The botched rollout of HealthCare.gov led to frustration and confusion in the fall of 2013 as Americans attempted to navigate the failed website. The Energy and Commerce Committee learned last November that even as some elements of the website were slowly brought into function, the backed of the exchanges had still yet to be built. The committee recently confirmed that the backend is still incomplete, now just months away from the second open enrollment period (delayed by the administration from October 1 to November 15). The AP reports that these failures have left millions of Americans with conflicting estimates for their subsidies, and leaving some without insurance altogether.
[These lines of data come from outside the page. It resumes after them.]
/-- A copy of the record as Keystone reads it: its generation, or the condition code of its failure (16 R653). -/
def recJudge (s : State) (i : Nat) (bad : BitVec 2) : Nat ⊕ Nat :=
  match (s.sec.recs[i]?).join with
  | none => .inr Cond.sigEcdsa
  | some r =>
    if bad = 1 then .inr Cond.sigEcdsa
    else if bad = 2 || bad = 3 then .inr Cond.sigLms
    else if r.gen < s.sec.cfgGen then .inr Cond.rollback
    else .inl r.gen

/-- CONFIGURATION_RECORD_CHOICE (16 R653): P3, with what the check of each copy's signatures finds (0 good, 1 ECDSA, 2 HSS). -/
def execConfigurationRecordChoice (bad0 bad1 : BitVec 2) (s : State) : Host.Outcome State Fault Refusal :=
  if bootStep s 3 then
    let a := recJudge s 0 bad0
    let b := recJudge s 1 bad1
    let note := fun (s : State) (x : Nat ⊕ Nat) => match x with
      | .inr c => countSigFail s c
      | .inl _ => s
    let s1 := note (note s a) b
    let take := fun (i : Nat) => .next (stepDone (setSec s1 { s1.sec with taken := some i, repairs := [] }) 3)
    match a, b with
    | .inl x, .inl y => if x < y then take 1 else take 0
    | .inl _, .inr _ => take 0
    | .inr _, .inl _ => take 1
    | .inr c, .inr _ => .next (toRecovery s1 c)
  else .next s

/-- STACK_TRAINING (16 R657 P4; 14 R588; 17 R682, R692): PLLs and stacks, and DEVICE_ID is sampled with a new EPOCH. Without SYS_REFCLK
the start-up stops. -/
def execStackTraining (refclk : Bool) (id : BitVec 3) (s : State) : Host.Outcome State Fault Refusal :=
  if bootStep s 4 then
    if ! refclk then .next (stepDone s 0)
    else
      let (e, s1) := draw s
      .next (stepDone (setTclk (wr s1 Reg.linkId (BitVec.ofNat 64 (id.toNat + e % 2 ^ 32 * 2 ^ 32))) tclkFull) 4)
  else .next s

/-- MEMORY_FILL (09 R362; 16 R657 P5): every page holds zero data with valid checks at strength 3, and claims are FREE. -/
def execMemoryFill (s : State) : Host.Outcome State Fault Refusal :=
  if bootStep s 5 && ! s.sec.filled then
    .next (setSec (setMem s { s.mem with dram := [], pdev := [], claims := [], fillQ := [] }) { s.sec with filled := true })
  else .next s

/-- A check at start-up failed: counted and named; the slot is FAILED (16 R658). -/
def bootFail (s : State) (i : Nat) (c : ImgCheck) : State :=
  setCode (countSigFail (setSlotState s i 4) c.code) c.code

/-- A slot is booted: its components run, and it may be a trial (16 R658, R667). -/
def bootSlot (s : State) (i : Nat) : State :=
  setSec s { s.sec with running := some i, book := imgFormat (slotAt s i).img, verified := true }

/-- The slot in a state, lowest first. -/
def slotIn (s : State) (st : Nat) : Option Nat :=
  (List.range 2).find? (fun i => (slotAt s i).state = st)

/-- No ACTIVE slot passes: the VALID slot is booted, or nothing is (16 R658). `failed` is the ACTIVE slot that failed. -/
def bootFallback (s : State) (failed : Option (Nat × ImgCheck)) : State :=
  match slotIn s 1 with
  | none => toRecovery (setSec s { s.sec with verified := true }) (rdF s Reg.fwStatus 31 16)
  | some i =>
    let c := checkImage s (slotAt s i).img
    if c.result = 0 then
      let s1 := bootSlot (setSlotState s i 3) i
      match failed with
      | some (k, f) =>
        setSec (countFallback s1) { (countFallback s1).sec with waiting := s1.sec.waiting ++ [fwRecord s1 f.code k f.reason (slotAt s1 k).img] }
      | none => s1
    else
      let s1 := bootFail s i c
      toRecovery (setSec s1 { s1.sec with verified := true }) c.code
The Energy and Commerce Subcommittee on Oversight and Investigations will hear from the Government Accountability Office and the Centers for Medicare and Medicaid Services next Thursday about the failures that plagued last fall and the status of implementation today.
July 24, 2014
Varying Health Premium Subsidies Worry Consumers
Linda Close was grateful to learn she qualified for a sizable subsidy to help pay for her health insurance under the new federal law. But in the process of signing up for a plan, Close said her HealthCare.gov account showed several different subsidy amounts, varying as much as $180 per month.
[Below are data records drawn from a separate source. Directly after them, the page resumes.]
-- ==== Sys2Proof/Machine/Stop.lean ====
section
/-! DEFINITION. Stopping a context's work on every engine, saving nothing: step K2 of a kill (11 R478) and L1 of a model load
(12 R533). -/
namespace Sys2Proof.Machine

/-- Copies, cache operations and scrub passes of a context stop; the work `keep` goes on. -/
def stopCopies (s : State) (k keep : Nat) : State :=
  let mine := fun (o : CopyOp) => o.org.ctx = k && o.org.wid ≠ keep
  let placed := (s.sched.copies.flatMap (fun c => c.2)).filter mine
  let saved := s.sched.copyWait.filter (fun o => mine o && o.saved.isSome)
  let s1 := (placed ++ saved).foldl (fun s o => unreserve s o.org.part 4) s
  setSched s1 { s1.sched with
    copies := (mmap s1.sched.copies (fun _ l => l.filter (fun o => ! mine o))).filter (fun c => c.2 ≠ []),
    copyWait := s1.sched.copyWait.filter (fun o => ! mine o) }

/-- Crusher operations of a context stop. -/
def stopCrush (s : State) (k keep : Nat) : State :=
  let mine := fun (o : CrushOp) => o.org.ctx = k && o.org.wid ≠ keep
  let held := s.sched.crush.filter mine ++ s.sched.crushWait.filter (fun o => mine o && o.saved.isSome)
  let s1 := held.foldl (fun s o => unreserve s o.org.part 4) s
  setSched s1 { s1.sched with
    crush := s1.sched.crush.filter (fun o => ! mine o), crushWait := s1.sched.crushWait.filter (fun o => ! mine o) }

/-- Render passes of a context are abandoned with a code (06 R259). -/
def stopPasses (s : State) (k code : Nat) : State :=
  (s.raster.passes.filter (fun p => p.2.org.ctx = k)).foldl (fun s p =>
    match passOf s p.1 with
    | some q => endPass s p.1 q code
    | none => s) s

/-- Workgroups of a context leave the cores and the save pool, and its dispatches end. -/
def stopJobs (s : State) (k : Nat) : State :=
  let mine := fun (w : WG) => w.org.ctx = k
  let wgs := (s.core.cores.flatMap (fun c => c.2.wgs)).filter mine ++
    (s.core.jobs.flatMap (fun j => j.2.saved)).filter mine
  let s1 := wgs.foldl (fun s w => unreserve s w.org.part (saveKib (wgSaveBytes w))) s
  setCore s1 { s1.core with
    cores := mmap s1.core.cores (fun _ c => { c with wgs := c.wgs.filter (fun w => ! mine w) }),
    jobs := s1.core.jobs.filter (fun j => j.2.org.ctx ≠ k) }

/-- Tensor work items of a context stop on every array; one that a fault has stopped writes its completion record (03 R108). -/
def stopItems (s : State) (k : Nat) : State :=
  (s.core.items.filter (fun i => i.2.org.ctx = k)).foldl (fun s i =>
    match itemOf s i.1 with
    | none => s
    | some it =>
      let s1 := stopItem s i.1 it
      let s2 := if it.fault.isSome then (tComplete s1 it).1 else s1
      setCore s2 { s2.core with items := mdel s2.core.items i.1 }) s

/-- Module loads of a context end without a record; the next of the partition begins (05 R179). -/
def stopLoads (s : State) (k : Nat) : State :=
  let p := k / 65536
  let l := mgetD s.core.loads p []
  let rest := l.filter (fun x => x.org.ctx ≠ k)
  if rest.length = l.length then s
  else match l with
    | a :: _ => if a.org.ctx = k then nextLoad s p rest else setCore s { s.core with loads := mset s.core.loads p rest }
    | [] => s

/-- Every engine stops the work of a context, and nothing of it is saved; the work `keep` goes on (0: none). Abandoned passes report
`code`. -/
def stopWork (s : State) (k keep code : Nat) : State :=
  let s1 := stopLoads (stopItems (stopJobs (stopPasses (stopCrush (stopCopies s k keep) k keep) k code) k) k) k
  let gone := fun (l : ModelLoad) => l.org.ctx = k && l.org.wid ≠ keep
  setSched s1 { s1.sched with
    load := if (s1.sched.load.map gone).getD false then none else s1.sched.load,
    stopCtx := s1.sched.stopCtx.filter (fun x => x.2 ≠ k) }

/-- What the scheduler remembers of a piece of work that retires by force: its gate, its unload and its completion. -/
def forgetWork (s : State) (wid : Nat) : State :=
  let s1 := setSched s { s.sched with gates := mdel s.sched.gates wid, unloads := mdel s.sched.unloads wid }
  let s2 := setCore s1 { s1.core with modUnloads := mdel s1.core.modUnloads wid }
  { s2 with host := { s2.host with finished := mdel s2.host.finished wid } }

end Sys2Proof.Machine
end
Close, a South Florida retail worker in her 60’s, said she got different amounts even though the personal information she entered remained the same. The Associated Press has reviewed Close’s various subsidy amounts and dates to verify the information, but she asked that her financial information and medical history not be published for privacy reasons.
“I am the kind of person the Affordable Care Act was written for: older, with a pre-existing (condition) and my previous plan was being cancelled. I need it and I’m low income,” said Close, who has spent more than six months appealing her case. “The government pledged to me that original tax credit amount. It’s crazy.” …
The differing subsidy calculations are part of a mountain of data conflicts affecting at least 2 million people who signed up for coverage in the new health insurance exchanges. Most of the discrepancies involve important details about income, citizenship and immigration status – which affect eligibility and subsidies.
Some supporters of the law fear low-income consumers will owe the government money because their subsidy was incorrect. Federal health officials have repeatedly stated that the IRS will have the final say, regardless of what figures were generated on healthcare.gov. The IRS can deduct the amount from consumers’ tax refund or tell consumers they owe the government money. Or, conversely, consumers could receive money back if they took too low of a subsidy. …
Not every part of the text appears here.